Voor zover in de tenlastelegging taal- en/of schrijffouten voorkomen, zal het hof deze verbeterd lezen. De verdachte wordt daardoor niet in de verdediging geschaad.

Vonnis waarvan beroep

Het vonnis waarvan beroep zal worden vernietigd, omdat het hof tot een andere beslissing komt dan de rechtbank.

Bewezenverklaring

Het hof acht wettig en overtuigend bewezen dat de verdachte het onder 1 en 2 ten laste gelegde heeft begaan, met dien verstande dat:
1:
hij op 2 juli 2014 in Nederland met het oogmerk van wederrechtelijke toe-eigening heeft weggenomen een e-reader (met een beschermhoes) toebehorende aan [slachtoffer 1], welke diefstal werd vergezeld van geweld tegen die [slachtoffer 1], gepleegd met het oogmerk om die diefstal gemakkelijk te maken en om het bezit van het gestolene te verzekeren, welk geweld hierin bestond dat hij, verdachte, voornoemde e-reader met kracht uit de handen van die [slachtoffer 1] heeft getrokken;
2:
hij op 31 mei 2014 te Amsterdam opzettelijk en wederrechtelijk de ruit van een personenauto (met kenteken [kenteken nummer]) toebehorende aan [slachtoffer 2] heeft beschadigd door met kracht een baksteen tegen voornoemde ruit te gooien.
Hetgeen onder 1 en 2 meer of anders is ten laste gelegd, is niet bewezen. De verdachte moet hiervan worden vrijgesproken.
Het hof grondt zijn overtuiging dat de verdachte het bewezen verklaarde heeft begaan op de feiten en omstandigheden die in de bewijsmiddelen zijn vervat.

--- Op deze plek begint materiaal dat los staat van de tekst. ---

/-- The cases are the arms of `decode`, families 0 to F in order. -/
theorem encode_of_decode (h : decode w = .ok i) : encode i = w := by
  unfold decode at h
  split at h
  case h_1 hf => exact encode_of_decodeFamily0 hf h
  case h_6 hf => exact encode_of_decodeFamily5 hf h
  case h_9 hf => exact encode_of_decodeFamily8 hf h
  case h_10 hf => exact encode_of_decodeFamily9 hf h
  case h_15 hf => exact encode_of_decodeFamilyE hf h
  case h_16 =>
    have hf : fieldF w = 0xF := by grind [fieldF_lt w]
    exact encode_of_decodeFamilyF hf h
  case h_2 hf | h_3 hf | h_11 hf | h_12 hf =>
    cases h
    have hw := encodeA_fields w
    rwa [hf] at hw
  case h_4 hf | h_5 hf | h_7 hf | h_8 hf | h_13 hf =>
    cases h
    have hw := encodeXK_fields w
    rwa [hf, ← fieldKk_toNat_eq_fieldSub] at hw
  case h_14 hf =>
    cases h
    have hw := encodeXYN_fields w
    rwa [hf] at hw

/-- Settles O2: what decodes is well-formed, and the fields it is read from hold every bit of the word. -/
theorem encodeDecode : Obligations.EncodeDecode := fun _ _ h => ⟨decode_wellFormed h, encode_of_decode h⟩

end Sys2Proof
end

section
/-! The decoder is the opcode map (R76, R77). -/

namespace Sys2Proof

/-! ### Words under the masks of the opcode map, by their fields -/

theorem and_F000_eq (w : Word) : w &&& 0xF000 = BitVec.ofNat 16 (fieldF w * 4096) := by
  apply BitVec.eq_of_toNat_eq
  have := w.isLt
  rw [toNat_and_F000, fieldF_eq, BitVec.toNat_ofNat]
  omega

theorem and_F00F_eq (w : Word) : w &&& 0xF00F = BitVec.ofNat 16 (fieldF w * 4096 + fieldN w) := by
  apply BitVec.eq_of_toNat_eq
  have := w.isLt
  rw [toNat_and_F00F, fieldF_eq, fieldN_eq, BitVec.toNat_ofNat]
  omega

theorem and_F0FF_eq (w : Word) : w &&& 0xF0FF = BitVec.ofNat 16 (fieldF w * 4096 + fieldSub w) := by
  apply BitVec.eq_of_toNat_eq
  have := w.isLt
  rw [toNat_and_F0FF, fieldF_eq, fieldSub_eq, BitVec.toNat_ofNat]
  omega

/-! ### The encoding of an instruction matches the instruction's row -/

section
variable {f n kk : Nat} {x y : Reg} {addr : Word}

theorem encodeA_and_F000 (hf : f < 16) (ha : addr.toNat < 4096) :
    encodeA f addr &&& 0xF000 = BitVec.ofNat 16 (f * 4096) := by
  rw [and_F000_eq, (fields_encodeA f addr hf ha).1]

theorem encodeXK_and_F000 (hf : f < 16) (hk : kk < 256) : encodeXK f x kk &&& 0xF000 = BitVec.ofNat 16 (f * 4096) := by
  rw [and_F000_eq, (fields_encodeXK f x kk hf hk).1]

theorem encodeXK_and_F0FF (hf : f < 16) (hk : kk < 256) :
    encodeXK f x kk &&& 0xF0FF = BitVec.ofNat 16 (f * 4096 + kk) := by
  obtain ⟨hF, -, hSub⟩ := fields_encodeXK f x kk hf hk
  rw [and_F0FF_eq, hF, hSub]

theorem encodeXYN_and_F000 (hf : f < 16) (hn : n < 16) :
    encodeXYN f x y n &&& 0xF000 = BitVec.ofNat 16 (f * 4096) := by
  rw [and_F000_eq, (fields_encodeXYN f x y n hf hn).1]

theorem encodeXYN_and_F00F (hf : f < 16) (hn : n < 16) :
    encodeXYN f x y n &&& 0xF00F = BitVec.ofNat 16 (f * 4096 + n) := by
  obtain ⟨hF, -, -, hN⟩ := fields_encodeXYN f x y n hf hn
  rw [and_F00F_eq, hF, hN]

end

/-- The row's pattern is what the mask leaves of the encoding; that such a row stands in the map is decided. -/
theorem encode_matches_row {i : Instr} (h : i.WellFormed) :
    ∃ r ∈ opcodeMap, r.mnemonic = i.mnemonic ∧ encode i &&& r.mask = r.pattern := by
  cases i <;> dsimp only [Instr.mnemonic, encode]
  case ret | cls => decide
  case jp | call | jpV0 | loadI =>
    exact ⟨⟨_, _, _⟩, by decide, rfl, encodeA_and_F000 (by decide) (of_decide_eq_true h)⟩
  case skipEqImm x kk | skipNeImm x kk | loadImm x kk | addImm x kk | rnd x kk =>
    exact ⟨⟨_, _, _⟩, by decide, rfl, encodeXK_and_F000 (by decide) kk.isLt⟩
  case skipKey | skipNoKey | addI | glyph | storeBcd | storeRegs | loadRegs | waitKey | readDelay | setDelay
      | setSound =>
    exact ⟨⟨_, _, _⟩, by decide, rfl, encodeXK_and_F0FF (by decide) (by decide)⟩
  case skipEqReg | skipNeReg | copy | orReg | andReg | xorReg | addReg | subReg | shr | subnReg | shl =>
    exact ⟨⟨_, _, _⟩, by decide, rfl, encodeXYN_and_F00F (by decide) (by decide)⟩
  case draw =>
    exact ⟨⟨_, _, _⟩, by decide, rfl, encodeXYN_and_F000 (by decide) (of_decide_eq_true h)⟩

/-! ### Under its family's mask a word shows which instruction it is -/

/-- The bits that tell the instructions of a family apart: the mask of the family's rows in R76. -/
def familyMask : Nat → Word
  | 0x0 => 0xFFFF
  | 0x5 | 0x8 | 0x9 => 0xF00F
  | 0xE | 0xF => 0xF0FF
  | _ => 0xF000

/-- A row's mask is its family's, and its pattern has no bit outside the mask and decodes to the row's instruction. -/
theorem opcodeMap_rows : ∀ r ∈ opcodeMap, r.mask = familyMask (fieldF r.pattern) ∧
    r.pattern &&& r.mask = r.pattern ∧ (decode r.pattern).map Instr.mnemonic = .ok r.mnemonic := by
  decide

variable {w p : Word}

theorem fieldF_eq_of_and_F000 (h : w &&& 0xF000 = p &&& 0xF000) : fieldF w = fieldF p := by
  have := congrArg BitVec.toNat h
  rw [toNat_and_F000, toNat_and_F000] at this
  rw [fieldF_eq, fieldF_eq]
  omega

theorem fields_eq_of_and_F00F (h : w &&& 0xF00F = p &&& 0xF00F) : fieldF w = fieldF p ∧ fieldN w = fieldN p := by
  have := congrArg BitVec.toNat h
  rw [toNat_and_F00F, toNat_and_F00F] at this
  rw [fieldF_eq, fieldF_eq, fieldN_eq, fieldN_eq]
  omega

theorem fields_eq_of_and_F0FF (h : w &&& 0xF0FF = p &&& 0xF0FF) : fieldF w = fieldF p ∧ fieldSub w = fieldSub p := by
  have := congrArg BitVec.toNat h
  rw [toNat_and_F0FF, toNat_and_F0FF] at this
  rw [fieldF_eq, fieldF_eq, fieldSub_eq, fieldSub_eq]
  omega

/-- Words that agree under the family's mask decode to the same instruction but for its operands, or neither decodes.
The outer cases are the arms of `familyMask`, the inner ones those of `decode`. -/
theorem decode_mnemonic_eq_of_mask (h : w &&& familyMask (fieldF p) = p &&& familyMask (fieldF p)) :
    (decode w).map Instr.mnemonic = (decode p).map Instr.mnemonic := by
  unfold familyMask at h
  split at h
  case h_1 =>
    have hw : w &&& BitVec.allOnes 16 = p &&& BitVec.allOnes 16 := h
    rw [BitVec.and_allOnes, BitVec.and_allOnes] at hw
    rw [hw]
  case h_2 hp | h_3 hp | h_4 hp =>
    obtain ⟨hF, hN⟩ := fields_eq_of_and_F00F h
    simp only [decode, hF, hp, decodeFamily5, decodeFamily8, decodeFamily9, hN]
    split <;> rfl
  case h_5 hp | h_6 hp =>
    obtain ⟨hF, hSub⟩ := fields_eq_of_and_F0FF h
    simp only [decode, hF, hp, decodeFamilyE, decodeFamilyF, hSub]
    split <;> rfl
  case h_7 =>
    have hF := fieldF_eq_of_and_F000 h
    unfold decode
    rw [hF]
    split
    case h_1 | h_6 | h_9 | h_10 | h_15 => contradiction
    case h_16 => grind [fieldF_lt p]
    all_goals rfl

/-- A word that matches a row agrees with the row's pattern under the family's mask. -/
theorem decode_mnemonic_of_matches_row {r : OpcodeRow} (hr : r ∈ opcodeMap) (h : w &&& r.mask = r.pattern) :
    (decode w).map Instr.mnemonic = .ok r.mnemonic := by
  obtain ⟨hmask, hpattern, hdecode⟩ := opcodeMap_rows r hr
  rw [← hdecode]
  apply decode_mnemonic_eq_of_mask
  rw [← hmask, h, hpattern]

/-- Settles O3: a word that decodes is an encoding, which matches its row, and a word that matches a row decodes to
the instruction the row's pattern decodes to. -/
theorem decodeIsOpcodeMap : Obligations.DecodeIsOpcodeMap := by
  intro w
  refine ⟨fun i h => ?_, fun r hr h => ?_⟩
  · rw [← encode_of_decode h]
    exact encode_matches_row (decode_wellFormed h)
  · have hm := decode_mnemonic_of_matches_row hr h
    cases hd : decode w with
    | ok i =>
      rw [hd] at hm
      exact ⟨i, rfl, Except.ok.inj hm⟩
    | error e => rw [hd] at hm; cases hm

/-! ### Words of all sixteen families -/

/-- Settles O4: the decoder computes on each word. -/
theorem specWordsDecode : Obligations.SpecWordsDecode := by
  unfold Obligations.SpecWordsDecode
  decide

end Sys2Proof
end

section
/-! Fetch and dispatch (R90 to R96): which step the machine takes, and that it always completes under the invariant. -/

namespace Sys2Proof.Machine

/-! ### What an instruction answers: a next state for every `sp` the register takes (R27, R96) -/

theorem skipIf_completes (c : Bool) (s : State) : ∃ t, skipIf c s = .next t := ⟨_, skipIf_eq c s⟩

theorem withBounds_completes {len : Nat} {s : State} {body : State → Result} (h : ∃ t, body s = .next t) :
    ∃ t, withBounds len s body = .next t := by
  unfold withBounds
  split
  · exact h
  · exact ⟨_, rfl⟩

theorem execWaitKey_completes (x : Reg) (s : State) : ∃ t, execWaitKey x s = .next t := by
  unfold execWaitKey
  split <;> exact ⟨_, rfl⟩

theorem execRet_completes {s : State} (hsp : s.sp.toNat ≤ 16) : ∃ t, execRet s = .next t := by
  unfold execRet
  split
  · exact ⟨_, rfl⟩
  · have hk : s.sp.toNat - 1 < 16 := by omega
    rw [dif_pos hk]
    exact ⟨_, rfl⟩

theorem execCall_completes (addr : Word) {s : State} (hsp : s.sp.toNat ≤ 16) : ∃ t, execCall addr s = .next t := by
  unfold execCall
  split
  · exact ⟨_, rfl⟩
  · next hne =>
    have hne : s.sp.toNat ≠ 16 := fun e => hne (BitVec.eq_of_toNat_eq e)
    have hk : s.sp.toNat < 16 := by omega
    rw [dif_pos hk]
    exact ⟨_, rfl⟩

/-- No instruction lacks a next state while `sp` counts at most 16 entries: only call and return look at it. -/
theorem exec_completes (i : Instr) {s : State} (hsp : s.sp.toNat ≤ 16) : ∃ t, exec i s = .next t := by
  cases i
  case ret => exact execRet_completes hsp
  case call addr => exact execCall_completes addr hsp
  case skipEqImm | skipNeImm | skipEqReg | skipNeReg | skipKey | skipNoKey => exact skipIf_completes _ s
  case storeBcd | storeRegs | loadRegs | draw =>
    simp only [exec, execStoreBcd, execStoreRegs, execLoadRegs, execDraw]
    exact withBounds_completes ⟨_, rfl⟩
  case waitKey x => exact execWaitKey_completes x s
  all_goals exact ⟨_, rfl⟩ -- the instructions without a branch

/-- Settles O55: an instruction's writes hold neither `status` nor `cause`, and each fault is one `raise`. -/
theorem execCompletesOrFaults : Obligations.ExecCompletesOrFaults := by
  intro i s t h
  rcases exec_frame i s t h with hf | ⟨rfl, hm⟩ | ⟨rfl, hm⟩ | ⟨rfl, hm⟩
  · exact .inl ⟨hf .status (status_notMem_writes i), hf .cause (cause_notMem_writes i)⟩
  · exact .inr (.inl ⟨faultedFrom_raise s _, hm⟩)
  · exact .inr (.inr (.inl ⟨faultedFrom_raise s _, hm⟩))
  · exact .inr (.inr (.inr ⟨faultedFrom_raise s _, hm⟩))

/-- An instruction leaves `status` as it was, or Crashed (R94, R171). -/
theorem exec_status {i : Instr} {s t : State} (h : exec i s = .next t) :
    t.status = s.status ∨ t.status = .crashed := by
  rcases execCompletesOrFaults i s t h with ⟨hs, -⟩ | ⟨⟨hc, -⟩, -⟩ | ⟨⟨hc, -⟩, -⟩ | ⟨⟨hc, -⟩, -⟩
  · exact .inl hs
  all_goals exact .inr hc

/-! ### Which step the machine takes, and what it does (R90 to R95) -/

theorem applyEvent_step_of_running {s : State} (hr : s.status = .running) :
    applyEvent .step s = dispatcherStep s := if_pos hr

theorem applyEvent_step_of_not_running {s : State} (hr : s.status ≠ .running) :
    applyEvent .step s = .next s := if_neg hr

theorem step_of_schedule_nil {s : State} (hr : s.status = .running) (h : s.schedule = []) :
    step s = dispatcherStep s := by
  rw [step, nextEvent, h]
  exact if_pos hr

theorem step_of_scheduled_step {s : State} {rest : List Event} (hr : s.status = .running)
    (h : s.schedule = .step :: rest) : step s = dispatcherStep (s.setSchedule rest) :=
  (stepTakesScheduledEvent s .step rest h).trans (applyEvent_step_of_running hr)

theorem dispatcherStep_of_fetches {s : State} {i : Instr} (h : s.Fetches i) :
    dispatcherStep s = exec i s.advance := by
  obtain ⟨hf, hd⟩ := h
  rw [dispatcherStep, if_pos hf, execute, hd]

theorem dispatcherStep_of_decode_error {s : State} {e : DecodeError} (hf : fetchable s.pc)
    (hd : decode s.fetchedWord = .error e) : dispatcherStep s = .next (s.advance.raise .unknownOpcode) := by
  rw [dispatcherStep, if_pos hf, execute, hd]

/-! ### A step under the invariant -/

/-- Under R27's bound on `sp` the dispatcher's step of a Running machine completes, in Running or Crashed. -/
theorem dispatcherStep_completes {s : State} (hsp : s.sp.toNat ≤ 16) (hr : s.status = .running) :
    ∃ t, dispatcherStep s = .next t ∧ (t.status = .running ∨ t.status = .crashed) := by
  rcases dispatcherStep_cases s with ⟨i, -, hi⟩ | ⟨-, -, hu⟩ | ⟨-, hb⟩
  · obtain ⟨t, ht⟩ := exec_completes i (s := s.advance) hsp
    exact ⟨t, hi.trans ht, (exec_status ht).imp_left fun hs => hs.trans hr⟩
  · exact ⟨_, hu, .inr rfl⟩
  · exact ⟨_, hb, .inr rfl⟩

/-- Under R27's bound on `sp` every event completes, the step of a Running machine in Running or Crashed. -/
theorem applyEvent_completes (e : Event) {s : State} (hsp : s.sp.toNat ≤ 16) :
    ∃ t, applyEvent e s = .next t ∧
      (e = .step → s.status = .running → t.status = .running ∨ t.status = .crashed) := by
  cases e
  case step =>
    by_cases hr : s.status = .running
    · obtain ⟨t, ht, hs⟩ := dispatcherStep_completes hsp hr
      exact ⟨t, (applyEvent_step_of_running hr).trans ht, fun _ _ => hs⟩
    · exact ⟨s, applyEvent_step_of_not_running hr, fun _ h => absurd h hr⟩
  all_goals exact ⟨_, rfl, nofun⟩ -- the host's events, total functions of the state

/-! ### The statements -/

/-- Settles O57: of the invariant, the bound on `sp` is what completion rests on. -/
theorem stepAlwaysCompletes : Obligations.StepAlwaysCompletes := by
  intro s ⟨_, hsp, _⟩
  refine ⟨fun e => applyEvent_completes e hsp, fun hr hsched => ?_, fun hsched => ?_⟩
  · rw [step_of_schedule_nil hr hsched]
    exact dispatcherStep_completes hsp hr
  · obtain ⟨e, rest, he⟩ := List.exists_cons_of_ne_nil hsched
    obtain ⟨t, ht, -⟩ := applyEvent_completes e (s := s.setSchedule rest) hsp
    exact ⟨t, (stepTakesScheduledEvent s e rest he).trans ht⟩

/-- Settles O5: either step is the dispatcher's, and a schedule has no part in the fetch. -/
theorem stepRunsDecoded : Obligations.StepRunsDecoded := by
  intro s i hr hf
  refine ⟨fun hsched => ?_, fun rest hsched => ?_, toNat_advance_pc hf.1, onlyChanges_advance s,
    State.toNat_fetchedWord s⟩
  · exact (step_of_schedule_nil hr hsched).trans (dispatcherStep_of_fetches hf)
  · have hf' : (s.setSchedule rest).Fetches i := hf
    exact (step_of_scheduled_step hr hsched).trans (dispatcherStep_of_fetches hf')
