/-- One word for each clause, at the ends of its range. -/
theorem witness_ReservedWordsRefused :
    let fields := fun w : CommandWord => ((w.extractLsb' 0 4).toNat, w.extractLsb' 4 4, (w.extractLsb' 8 8).toNat)
    fields 0x00000011#32 = (1, 1#4, 0) ∧ fields 0x00000000#32 = (0, 0#4, 0) ∧ fields 0x00000007#32 = (7, 0#4, 0) ∧
      fields 0x00000605#32 = (5, 0#4, 6) ∧ fields 0x0000FF06#32 = (6, 0#4, 255) ∧ fields 0x00000001#32 = (1, 0#4, 0) ∧
      fields 0x0000FF04#32 = (4, 0#4, 255) ∧ fields 0x00000505#32 = (5, 0#4, 5) ∧
      { State.reset with host := [.word 0x00000011#32] }.host = .word 0x00000011#32 :: [] := by decide

theorem witness_CrcStepIsEightRounds : State.reset.busy = false ∧ BlockInv State.reset :=
  ⟨rfl, witness_StepKeepsInv.1⟩

theorem witness_CrcTableForm : (0x00#8 : Byte) ≠ 0x80#8 := by decide

theorem witness_CrcResetCompletes : (ready 0x5A 0x00 []).busy = false := by decide

theorem witness_CrcUpdateCompletes :
    (ready 0x5A 0x00 []).busy = false ∧ (0x5A ^^^ 0xA5 : Byte) = 0xFF ^^^ 0x00 := by decide

theorem witness_CrcEngineHasNoHiddenInput :
    let s1 := State.reset
    let s2 := ready 0x00 0x7F [none]
    (∀ i ∈ [Instr.crcUpdate 0xB4, .crcReset], isCrc i = true) ∧ s1.busy = false ∧ s2.busy = false ∧
      s1.crcAcc = s2.crcAcc ∧ s1.crcPoly = s2.crcPoly ∧ s1 ≠ s2 := by decide

theorem witness_ChecksumSurvivesInterleavedCommands :
    let cmds := [Instr.crcUpdate 0xB4, .frameRead 0x07, .crcUpdate 0x07]
    let s := { ready 0x5A 0x00 [none, some 0, some 0, some 0, some 6] with
      host := (Instr.crcReset :: cmds).map (fun i => HostEvent.word (encode i)) }
    s.crcPoly = 0x07#8 ∧ (∀ i ∈ cmds, i.wellFormed = true ∧ i ≠ .crcReset) ∧
      s.host = (Instr.crcReset :: cmds).map (fun i => HostEvent.word (encode i)) ∧
      answered (fun t => (t.host, t.crcAcc)) (runSteps 6 s) = some ([], 0x0E) := by decide +kernel

/-- The upper clause of the status mapping, at both ends. -/
theorem witness_StatusMapping : 4 ≤ (4#8 : Byte).toNat ∧ 4 ≤ (255#8 : Byte).toNat := by decide

/-- The answers of FR1, ready. -/
theorem witness_FrameReadCompletes :
    let s := ready 0x5A 0x00 [some 0, some 0x00, some 0x00, some 0x06]
    s.busy = false ∧ busAnswers 4 s = some ([0, 0x00, 0x00, 0x06], ready 0x5A 0x00 []) ∧ ¬ ResetNext s := by decide

/-- A reset that lands in TURN. -/
theorem witness_ResetInTurnCancelsReadPhase :
    let s := { ready 0x5A 0x00 [some 2, some 0xFF] with host := [.reset] }
    s.busy = false ∧ takeMove s = (some 2, { ready 0x5A 0x00 [some 0xFF] with host := [.reset] }) ∧
      s.host = .reset :: [] := by decide

theorem witness_FrameReadBusSequence :
    let s := ready 0x5A 0x00 [some 2, some 0xFF, some 0xFF, some 0xFF]
    s.busy = false ∧ busAnswers 4 s = some ([2, 0xFF, 0xFF, 0xFF], ready 0x5A 0x00 []) ∧ ¬ ResetNext s ∧
      answered (fun u => (u.phase, (goOn u).phase)) (exec (.frameRead 0x07) (ready 0x5A 0x00 [some 0, none])) =
        some (.turn, .rPhase) := by decide

theorem witness_FrameReadPecValidation :
    let s := ready 0x00 0x00 [some 3, some 0x5A, some 0x00, some 0x00]
    s.busy = false ∧ s.crcPoly = 0x07#8 ∧ busAnswers 4 s = some ([3, 0x5A, 0x00, 0x00], ready 0x00 0x00 []) ∧
      ¬ ResetNext s := by decide

/-- The host may reset later. -/
theorem witness_FrameReadReturnsValueAlways :
    let s := { ready 0x5A 0x00 [some 255, some 0x20, some 0x4E, some 0x00] with host := [.pause, .reset] }
    s.busy = false ∧ busAnswers 4 s = some ([255, 0x20, 0x4E, 0x00], { s with busIn := [] }) ∧ ¬ ResetNext s := by decide

theorem witness_FailedWritePhaseStillReads :
    let s := ready 0x5A 0x00 [some 2, some 0xFF, some 0xFF, some 0xFF]
    s.busy = false ∧ takeMove s = (some 2, ready 0x5A 0x00 [some 0xFF, some 0xFF, some 0xFF]) ∧
      busAnswers 4 s = some ([2, 0xFF, 0xFF, 0xFF], ready 0x5A 0x00 []) ∧ ¬ ResetNext s := by decide

theorem witness_FrameWriteCompletes :
    let s := ready 0x5A 0x60 [some 3]
    s.busy = false ∧ busAnswers 1 s = some ([3], ready 0x5A 0x60 []) := by decide

/-- With the bus agent silent the primitives are still all there. -/
theorem witness_FrameWriteBusSequence :
    (ready 0x5A 0x00 [none]).busy = false ∧
      answered (fun t => (t.busLog.filter isPrimitive).length) (exec (.frameWrite 0x24 0x7FFF) (ready 0x5A 0x00 [none])) =
        some 6 := by decide

/-- At the broadcast address and at the one beside it, for both commands. -/
theorem witness_BroadcastSuppression :
    let s := ready 0x00 0x00 [some 2, some 0x5A, some 0x00, some 0xEF]
    let u := ready 0x01 0x00 [some 2]
    s.busy = false ∧ s.addr = 0x00#7 ∧ busAnswers 4 s = some ([2, 0x5A, 0x00, 0xEF], ready 0x00 0x00 []) ∧
      ¬ ResetNext s ∧ u.busy = false ∧ u.addr ≠ 0x00#7 ∧ busAnswers 1 u = some ([2], ready 0x01 0x00 []) := by decide

theorem witness_FrameErrorsDependOnThisCommandOnly :
    let s1 := ready 0x5A 0x00 [some 0, some 0x00, some 0x00, some 0x06]
    let s2 := ready 0x5A 0x7F [some 0, some 0x00, some 0x00, some 0x06]
    s1.busy = false ∧ s2.busy = false ∧ s1.addr = s2.addr ∧ s1.crcPoly = s2.crcPoly ∧
      busAnswers 4 s1 = some ([0, 0x00, 0x00, 0x06], ready 0x5A 0x00 []) ∧
      busAnswers 4 s2 = some ([0, 0x00, 0x00, 0x06], ready 0x5A 0x7F []) ∧ ¬ ResetNext s1 ∧ ¬ ResetNext s2 := by decide

theorem witness_FrameErrorsDependOnThisCommandOnly_write :
    let s1 := ready 0x5A 0x10 [some 0]
    let s2 := ready 0x5A 0x60 [some 0]
    s1.busy = false ∧ s2.busy = false ∧ s1.addr = s2.addr ∧ busAnswers 1 s1 = some ([0], ready 0x5A 0x10 []) ∧
      busAnswers 1 s2 = some ([0], ready 0x5A 0x60 []) := by decide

Strafbaarheid van het bewezen verklaarde

Er is geen omstandigheid aannemelijk geworden die de strafbaarheid van het onder 1 en 2 bewezen verklaarde uitsluit, zodat dit strafbaar is.
Het onder 1 bewezen verklaarde levert op:
diefstal, vergezeld van geweld tegen personen, gepleegd met het oogmerk om die diefstal gemakkelijk te maken en het bezit van het gestolene te verzekeren.
Het onder 2 bewezen verklaarde levert op:
opzettelijk en wederrechtelijk enig goed dat geheel of ten dele aan een ander toebehoort, beschadigen.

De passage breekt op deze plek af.